Fantasy Driver of the Year: Jimmie Johnson
Brad Keselowski hoisted the Sprint Cup, but it was Johnson that did the most damage in fantasy leagues, especially in roto-style leagues. He led the Cup Series with 24 top-10s, and his 18 top-five finishes were four more than the next closest driver. Johnson also tied for the series lead with four poles and five wins in 2012. When you dive into the loop data categories, his dominance really becomes undeniable. Johnson led the series in driver rating, laps led, average running position, laps spent in the top 15 and number of fastest laps run. He basically led the series in every statistical category NASCAR uses to measure how a driver stacks up against the competition. Yes, Keselowski scored 18 more points than Johnson throughout the course of the year, but Johnson's huge edge in all the other categories that more and more leagues are incorporating into their scoring systems earns him Fantasy Driver of the Year honors for 2012.
Comeback Fantasy Driver of the Year: Greg Biffle
I won't disagree with anyone that wants to argue Denny Hamlin for this award, but I'm giving the nod to Biffle. For one, he jumped from 16th in points last year to fifth in 2012. He also finished the year with 12 top-five finishes and 21 top-10s after managing just three top-five finishes and 10 top-10s in 2011. More importantly, his 10.2 average finish was the second-best in the series, and Biffle scored the second-most points of any driver in the Cup Series in 2012. He basically followed the worst year of his career since his rookie season with arguably his best. He only won two races, but Biffle was a reliable, steady source of fantasy points all season.

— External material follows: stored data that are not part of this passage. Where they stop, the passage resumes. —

/-- A descriptor has been fetched, and it starts once the previous one's record is written (R337, R340, R343): ok is false when the
host read failed. -/
def descFetched (c : Nat) (ok : Bool) (data : Bytes) (s : State) : State :=
  match (wain s c).next with
  | none => s
  | some ch =>
    if wainSt s c ≠ 1 || (wain s c).desc.isSome || writing s (uWain c) then s
    else
      let body := if ch.firmware then sub (ch.descs.headD []) 0 64 else if ch.gran then greadOf s (uWain c) ch.addr 64 else sub data 0 64
      let d : RunDesc := {
        addr := ch.addr, gran := ch.gran, body := body, port := ch.port, firmware := ch.firmware, rest := ch.descs.drop 1, job := ch.job }
      let s := wr64 (setWain s c { wain s c with next := none }) (K.wainCurLo c) ch.addr
      let code := if ch.firmware then descCode s c body true
        else if ch.gran then
          (if rangeCode s c ch.addr 64 false ≠ 0 then rangeCode s c ch.addr 64 false
           else if poisonedIn s ch.addr 64 then ePoison else descCode s c body false)
        else if !ok then eWainHostErr else descCode s c body false
      let s := if ch.gran then s else match choosePort s ch.port with
        | some p => hostIn s c p ch.addr 64
        | none => s
      startDesc s c (if code ≠ 0 then { d with failed := some (code, 0) } else d)

def execDescriptorFetchReturn (c : Nat) (ok : Bool) (data : Bytes) (s : State) : Host.Outcome State Fault Refusal :=
  .next (if c < 32 then descFetched c ok data s else s)

/-! ### Bursts (R341-R345, R352, R353) -/

/-- Count granary-side bytes (R356). -/
def wainBytes (s : State) (c n : Nat) : State := wr64 s (K.wainBytesLo c) ((rd64 s (K.wainBytesLo c) + n) % 2 ^ 64)

/-- Write bytes at a destination, granary or host. -/
def wainOut (s : State) (c : Nat) (d : RunDesc) (gran : Bool) (a : Nat) (bs : Bytes) : State :=
  if gran then gwrite s (uWain c) a bs
  else hostOut s c d.port a bs

/-- Mark a unit done. -/
def unitDone (s : State) (c : Nat) (d : RunDesc) (i : Nat) : State :=
  setWain s c { wain s c with desc := some { d with bursts := d.bursts ++ [i] } }

/-- A unit's bytes go through the funnel to the destination address a, and the unit is done. -/
def unitOut (s : State) (c : Nat) (d : RunDesc) (i a : Nat) (bs : Bytes) : State :=
  let f := funnelStep d.funnel (destRun s c d a bs.length) a bs
  unitDone (wainOut s c d (dDstGrn d.body) f.1 f.2.1) c { d with funnel := f.2.2 } i

/-- Whether the value of the destination byte at address a, whose source byte lies at address q, is undefined (R341): source and
destination overlap within the descriptor, or scatter elements overlap. -/
def overlapped (d : RunDesc) (q a : Nat) : Bool :=
  let b := d.body
  let n := dEsize b
  let inRun := fun (base x : Nat) => decide (base ≤ x) && decide (x < base + dLen b)
  let inElem := fun (x : Nat) => d.elems.any fun e => decide (e ≤ x) && decide (x < e + n)
  let both := dSrcGrn b && dDstGrn b
  if dGather b then both && (inRun (dDst b) q || inElem a)
  else if dScatter b then inElem a || (both && (inRun (dSrc b) a || inElem q))
  else both && (inRun (dDst b) q || inRun (dSrc b) a)

/-- Bytes of a unit as they are written: those that an overlap leaves undefined are free values. -/
def unitBytes (s : State) (d : RunDesc) (src dst : Nat) (bs : Bytes) : Bytes :=
  ((List.range bs.length).zip bs).map fun e =>
    if overlapped d (src + e.1) (dst + e.1) then BitVec.ofNat 8 (Config.freeValue (s.free + e.1)) else e.2

/-- Copy one unit from src to dst (R341): host bytes are the data that came back. Of a gathered element, bytes that lie in the
destination are undefined too. -/
def copyUnit (s : State) (c : Nat) (d : RunDesc) (i src dst n : Nat) (data : Bytes) : State :=
  if dSrcGrn d.body && poisonedIn s src n then failDesc s c d ePoison i
  else
    let bs := unitBytes s d src dst (if dSrcGrn d.body then greadOf s (uWain c) src n else sub data 0 n)
    let s := if dSrcGrn d.body then s else hostIn s c d.port src n
    let s := wainBytes { s with free := s.free + 2 * n } c n
    let s := if dGather d.body && dSrcGrn d.body && dDstGrn d.body then
        (List.range n).foldl (fun s k =>
          if dDst d.body ≤ src + k && src + k < dDst d.body + dLen d.body then
            gwrite s (uWain c) (src + k) [BitVec.ofNat 8 (Config.freeValue (s.free - n + k))]
          else s) s
      else s
    unitOut s c (if dIndexed d.body then { d with elems := d.elems ++ [if dGather d.body then src else dst] } else d) i dst bs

Breakout Fantasy Driver of the Year: Brad Keselowski
He showed flashes of his upside in the 2011 Chase, but even the most optimistic of Keselowski fans probably didn't see a championship heading his way in 2012. Not only did Keselowski score more points than any other driver during the season, but he also tied for the series lead with five victories. His 10.1 average finish was also the best in the series. No, he didn't lead the most laps or dominate the loop data, but with his incredible consistency, Keselowski earned himself a spot among the elite fantasy drivers. Beginning with an 11th-place finish at Kansas in April, he went on to finish in the top 15 in 27 of the final 29 races. You can't ask for much more than that as a fantasy owner.

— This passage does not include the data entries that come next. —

-- ==== Sys2Proof/Machine/Formats.lean ====
section
/-! DEFINITION. Number formats and the plumb rule (spec/04_number_formats.md, R83-R108): the fourteen formats,
exact arithmetic on their values, the one rounding to FP32, conversions, block quantisers, chunk values and the
fixed-order reduction; and the functions of R142. Values are exact rationals with a sign (the sign of zero is
kept); only the roundings the rules name ever round. -/

namespace Sys2Proof.Machine

/-- A value of a floating-point element: NaN, a signed infinity, or a sign and an exact magnitude (R85, R86). -/
inductive Num where
  | nan
  | inf (neg : Bool)
  | fin (neg : Bool) (q : Rat)
deriving DecidableEq, Repr

/-- 2 to the power e, exactly. -/
def pow2 (e : Int) : Rat :=
  if 0 ≤ e then ((2 ^ e.toNat : Nat) : Rat) else mkRat 1 (2 ^ (-e).toNat)

/-- floor(log2 q) for a positive q. -/
def log2r (q : Rat) : Int :=
  let e : Int := (Nat.log2 q.num.natAbs : Int) - (Nat.log2 q.den : Int)
  if q < pow2 e then e - 1 else e

/-- A magnitude rounded to an integer: to nearest, ties to even, or toward zero (R93, CVT[0]). -/
def roundInt (rtz : Bool) (q : Rat) : Int :=
  let f := q.floor
  let r := q - f
  if rtz then f
  else if mkRat 1 2 < r || (r == mkRat 1 2 && f % 2 != 0) then f + 1 else f

/-- A magnitude rounded to p significant bits, with no exponent below emin (R93). -/
def roundSig (p : Nat) (emin : Int) (rtz : Bool) (q : Rat) : Rat :=
  if q = 0 then 0
  else
    let e := max (log2r q) emin
    let u := pow2 (e - ((p : Int) - 1))
    (roundInt rtz (q / u) : Rat) * u

/-- How a format spells its special values (R85). -/
inductive Special where
  | ieee
  | nanOnly
  | none
deriving DecidableEq, Repr

/-- A floating-point element layout (R85). -/
structure FloatFmt where
  ebits : Nat
  mbits : Nat
  bias : Int
  special : Special
  /-- FP32 and BF16 subnormals are never used (R95). -/
  flush : Bool
deriving DecidableEq, Repr

def fp32 : FloatFmt := ⟨8, 23, 127, .ieee, true⟩
def bf16 : FloatFmt := ⟨8, 7, 127, .ieee, true⟩
def fp16 : FloatFmt := ⟨5, 10, 15, .ieee, false⟩
def e4m3 : FloatFmt := ⟨4, 3, 7, .nanOnly, false⟩
def e5m2 : FloatFmt := ⟨5, 2, 15, .ieee, false⟩
def e3m2 : FloatFmt := ⟨3, 2, 3, .none, false⟩
def e2m3 : FloatFmt := ⟨2, 3, 1, .none, false⟩
def e2m1 : FloatFmt := ⟨2, 1, 1, .none, false⟩

/-- The largest finite magnitude of a layout (R85). -/
def maxFin (f : FloatFmt) : Rat :=
  match f.special with
  | .ieee => (2 - pow2 (-(f.mbits : Int))) * pow2 ((2 ^ f.ebits : Nat) - 2 - f.bias)
  | .nanOnly => (2 - pow2 (1 - (f.mbits : Int))) * pow2 ((2 ^ f.ebits : Nat) - 1 - f.bias)
  | .none => (2 - pow2 (-(f.mbits : Int))) * pow2 ((2 ^ f.ebits : Nat) - 1 - f.bias)

/-- The value of an element's bits (R85, R86; FP32 and BF16 subnormals read as zero, R95). -/
def decFloat (f : FloatFmt) (x : Nat) : Num :=
  let m := x % 2 ^ f.mbits
  let e := (x / 2 ^ f.mbits) % 2 ^ f.ebits
  let s := (x / 2 ^ (f.mbits + f.ebits)) % 2 == 1
  let top := e == 2 ^ f.ebits - 1
  if f.special = .ieee && top then (if m = 0 then .inf s else .nan)
  else if f.special = .nanOnly && top && m == 2 ^ f.mbits - 1 then .nan
  else if e = 0 then
    .fin s (if f.flush then 0 else (m : Rat) * pow2 (1 - f.bias - (f.mbits : Int)))
  else .fin s (((2 ^ f.mbits + m : Nat) : Rat) * pow2 ((e : Int) - f.bias - (f.mbits : Int)))

/-- The canonical NaN's bits (R86). -/
def nanBits (f : FloatFmt) : Nat :=
  match f.special with
  | .ieee => (2 ^ f.ebits - 1) * 2 ^ f.mbits +
      (if f.mbits = 2 then 3 else 2 ^ (f.mbits - 1))
  | _ => 2 ^ (f.ebits + f.mbits) - 1

/-- The bits of a magnitude that the layout holds exactly, with its sign. -/
def encFin (f : FloatFmt) (neg : Bool) (q : Rat) : Nat :=
  let s := b2n neg * 2 ^ (f.mbits + f.ebits)
  if q = 0 then s
  else
    let e := log2r q
    if e < 1 - f.bias then s + (q / pow2 (1 - f.bias - (f.mbits : Int))).floor.toNat
    else
      s + (e + f.bias).toNat * 2 ^ f.mbits
        + ((q / pow2 (e - (f.mbits : Int))).floor.toNat - 2 ^ f.mbits)

/-- The bits of a value the layout holds exactly. -/
def encNum (f : FloatFmt) : Num → Nat
  | .nan => nanBits f
  | .inf s => b2n s * 2 ^ (f.mbits + f.ebits) + (2 ^ f.ebits - 1) * 2 ^ f.mbits
  | .fin s q => encFin f s q

/-- The value of FP32 bits; subnormals read as zero (R95). -/
def dec32 (x : Nat) : Num := decFloat fp32 x

/-- rne32 on a value: rounded as if the exponent were unbounded, below 2^-126 to zero of the same sign, beyond the
range to infinity (R95). -/
def r32 : Num → Num
  | .nan => .nan
  | .inf s => .inf s
  | .fin s q =>
    if q = 0 then .fin s 0
    else
      let r := roundSig 24 (log2r q) false q
      if r < pow2 (-126) then .fin s 0
      else if pow2 128 ≤ r then .inf s
      else .fin s r

/-- FP32 bits of a value, rounded once. -/
def enc32 (v : Num) : Nat := encNum fp32 (r32 v)

/-- The signed value of a finite number. -/
def signedQ (neg : Bool) (q : Rat) : Rat := if neg then -q else q

/-- A signed rational as a number (zero is +0). -/
def ofRat (r : Rat) : Num := .fin (decide (r < 0)) (if r < 0 then -r else r)

/-- The exact sum, with IEEE 754 special values and the RNE sign of zero. -/
def nadd : Num → Num → Num
  | .nan, _ => .nan
  | _, .nan => .nan
  | .inf s, .inf t => if s = t then .inf s else .nan
  | .inf s, _ => .inf s
  | _, .inf t => .inf t
  | .fin s p, .fin t q =>
    if p = 0 && q = 0 then .fin (s && t) 0
    else ofRat (signedQ s p + signedQ t q)

/-- The opposite number. -/
def nneg : Num → Num
  | .nan => .nan
  | .inf s => .inf (!s)
  | .fin s q => .fin (!s) q

/-- The exact product, with IEEE 754 special values. -/
def nmul : Num → Num → Num
  | .nan, _ => .nan
  | _, .nan => .nan
  | .inf s, .inf t => .inf (s != t)
  | .inf s, .fin t q => if q = 0 then .nan else .inf (s != t)
  | .fin s p, .inf t => if p = 0 then .nan else .inf (s != t)
  | .fin s p, .fin t q => .fin (s != t) (p * q)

Surprise Fantasy Driver of the Year: Clint Bowyer
I'll include myself among the many people that questioned whether Bowyer could continue to be a reliable source of top-15 finishes when he decided to leave Richard Childress Racing for Michael Waltrip Racing. It turns out that his decision was the right one, as he went on to have what was by far the best season of his career. Bowyer finished second in the final standings, setting career highs with three wins, 10 top-five finishes, 23 top-10s and a 10.9 average finish. His 23 top-10s were also good enough for the second most in the series, and his 10.9 average finish was the third best. Fantasy owners had become used to Bowyer being that solid but unspectacular driver that bolstered a roster but couldn't carry it. In 2012, he emerged as the type of driver that can carry a fantasy team for weeks at a time. Not too bad for his first year with a new team.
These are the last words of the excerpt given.